/-- R48: whether a set keeps the limits. -/
def withinStaging (m : AMap Val) : Bool :=
  let t := m.foldl (fun (acc : Nat × Nat) e => (acc.1 + (stagedSize e).1, acc.2 + (stagedSize e).2)) (0, 0)
  decide (m.length ≤ 4096) && decide (t.1 ≤ 163840) && decide (t.2 ≤ 8388608)

/-- R48: a write enters a principal's staging set, unless a limit refuses it. -/
def State.stageWrite (s : State) (p : Prin) (k : Nat) (v : Val) : State × Nat :=
  let x := s.stage p
  let trial := AMap.put (x.items.foldl (fun m e => AMap.put m e.1 e.2) (queuedItems s p)) k v
  if withinStaging trial then (s.setStage p { x with items := AMap.put x.items k v }, stStaged) else (s, stStagingFull)

/-- R48: a principal's set is discarded with its large-value area and its partial values (R41). -/
def State.dropStage (s : State) (p : Prin) : State :=
  let s := s.setStage p { s.stage p with items := [] }
  { s with draft := { s.draft with partials := s.draft.partials.filter fun x => x.prin != p } }

/-- R48: the 60 s of a principal's set start again. -/
def State.touch (s : State) (p : Prin) : State := s.setStage p { s.stage p with lastWrite := s.clk.ticks }

/-! ## Commits (R50, R51) -/

/-- R51: a commit enters the queue; the first one's validation begins at once. -/
def State.enqueue (s : State) (p : Prin) (tag : Nat) (kind : CommitKind) (items : AMap Val) : State :=
  let id := s.draft.entered + 1
  let first := s.draft.queue.isEmpty
  let c : Commit := { id := id, prin := p, tag := tag, kind := kind, items := items, validating := first }
  let s := { s with draft := { s.draft with entered := id, queue := s.draft.queue ++ [c] } }
  c.reports.foldl (fun s p => s.setStat p { id := id, lastTag := tag, state := if first then 2 else 1 }) s

/-- R50, R51: a CommitTag write. -/
def State.commitAsk (s : State) (p : Prin) (tag : Nat) : State × Nat :=
  let s := s.touch p
  if tag = 0 then (s, stOutOfRange)
  else if 4 ≤ s.draft.queue.length then (s, stBusy)
  else if (s.stage p).items.isEmpty then (s, stNothingStaged)
  else
    let items := (s.stage p).items
    ((s.setStage p { s.stage p with items := [] }).enqueue p tag .tagged items, stOk)

/-- R50: a Discard write empties the writer's staging set. -/
def State.discardAsk (s : State) (p : Prin) : State := s.setStage p { s.stage p with items := [], lastWrite := s.clk.ticks }

/-- R427: a PatternLoadSlot write: the slot's Pattern enters the queue as a commit of the writer, or is refused. -/
def State.loadAsk (s : State) (p : Prin) (slot : Nat) : State × Nat :=
  let b := s.flash.cfg slot
  let schema := patField b 4 2
  if !patCandidate b || !patCheck b || schema = 0 || 5 < schema then (s, stInconsistent)
  else
    match patternItems b with
    | .error _ => (s, stInconsistent)
    | .ok (items, dropped) =>
      if 4 ≤ s.draft.queue.length then (s, stBusy)
      else
        let s := if schema < 5 then
            ((s.setN K.bootMigratedFrom schema).add K.bootMigrationDropped dropped).raise { src := 624 }
          else s
        (s.enqueue p 0 .load items, stOk)

/-- R410, R467: a DeviceReset write: a warm reset follows 10 ms after the reply. In device safe state it ends causes 1 and 5 only, and
cause 5 only once T_max is below 95 °C (R465). -/
def State.resetAsk (s : State) : State × Nat :=
  if !resetTaken s then (s, stNotReady)
  else ({ s with boot := { s.boot with resetAsked := some (s.boot.resetAsked.getD s.clk.ticks) } }, stOk)

/-- R479: a SnapshotRequest write. -/
def State.snapAsk (s : State) : State × Nat :=
  if s.isFrozen 38 then (s, stNotReady) else ({ s with pmc := { s.pmc with snapAsked := true } }, stOk)

/-! ## Immediate writes (R38, R47) -/

/-- The route of a darn request by a principal (R233). -/
def Prin.route : Prin → DarnRoute
  | .net => .net | .chain => .chain | _ => .host

/-- A value set in force and as committed. -/
def State.setBoth (s : State) (k : Nat) (v : Val) : State := { s with objs := AMap.put s.objs k v, conf := AMap.put s.conf k v }

/-- A command object to which 1 has been written, or 0, which does nothing. -/
def onOne (s : State) (v : Val) (f : State × Nat) : State × Nat := if v.toInt = 1 then f else (s, stOk)

/-- R446: a write to ActivateAt; before the instant of a scheduled activation it moves it. -/
def State.moveActivation (s : State) (k : Nat) (v : Val) : State :=
  let t := s.setBoth k v
  if s.boot.activation.isNone then t else State.raise { t with boot := { t.boot with activation := some (ofTime80 v.toInt) } } { src := 583 }

/-- R47: a write to an RW or WO object takes effect. -/
def State.command (s : State) (p : Prin) (k : Nat) (v : Val) : State × Nat :=
  let i := keyIdx k
  let n := v.toInt.toNat
  let d := s.draft
  if k = K.commitCommitTag then s.commitAsk p n
  else if k = K.commitDiscard then onOne s v (s.discardAsk p, stOk)
  else if k = K.logReadSequence then ({ s with draft := { d with readSeq := AMap.put d.readSeq p.no n } }, stOk)
  else if k = K.pmcCounterSelect then ({ s with draft := { d with ctrSelect := AMap.put d.ctrSelect p.no n } }, stOk)
  else if k = K.flowFlowSelect then ({ s with draft := { d with flowSelect := AMap.put d.flowSelect p.no n } }, stOk)
  else if 0x1180 ≤ i && i < 0x1188 then s.keyAsk (i - 0x1180) v.toBytes
  else if k = K.selvChainLinkKey then s.keyAsk 16 v.toBytes
  else if k = K.bootPatternSave then onOne s v (s.saveAsk, stOk)
  else if k = K.bootPatternLoadSlot then s.loadAsk p n
  else if k = K.bootDeviceReset then onOne s v s.resetAsk
  else if k = K.qualQualifyMask then s.qualifyAsk n
  else if 0x4000 ≤ i && i < 0x4800 then onOne s v (s.darnAsk ((i - 0x4000) / 128) p.route)
  else if 0x6A80 ≤ i && i < 0x6AA0 && keySub k = 1 then onOne s v (s.scanAsk (i - 0x6A80))
  else if k = K.beamReturnToSetPoint then onOne s v s.returnAsk
  else if k = K.selvActivateAt then (s.moveActivation k v, stOk)
  else if k = K.selvActivate then onOne s v s.activateAsk
  else if k = K.selvCancelActivation then onOne s v (s.cancelActivationAsk, stOk)
  else if k = K.selvConfirmImage then onOne s v (s.confirm, stOk)
  else if k = K.frzFreezeMaster then s.freezeAsk p n
  else if k = K.frzThawMaster then s.thawAsk n
  else if k = K.pmcSnapshotRequest then onOne s v s.snapAsk
  else if k = K.irqBar2Window && decide (s.beam.ranks * rankBytes s ≤ n * 2 ^ 32) && n != 0 then (s, stOutOfRange)
  else (s.setBoth k v, stOk)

*-*-*

• _WHAT TO PRODUCE_
Each line in the data where the string "object" occurs should be identified and copied.

• _OUTPUT OF THE TASK_
/-- A command object to which 1 has been written, or 0, which does nothing. -/
/-- R47: a write to an RW or WO object takes effect. -/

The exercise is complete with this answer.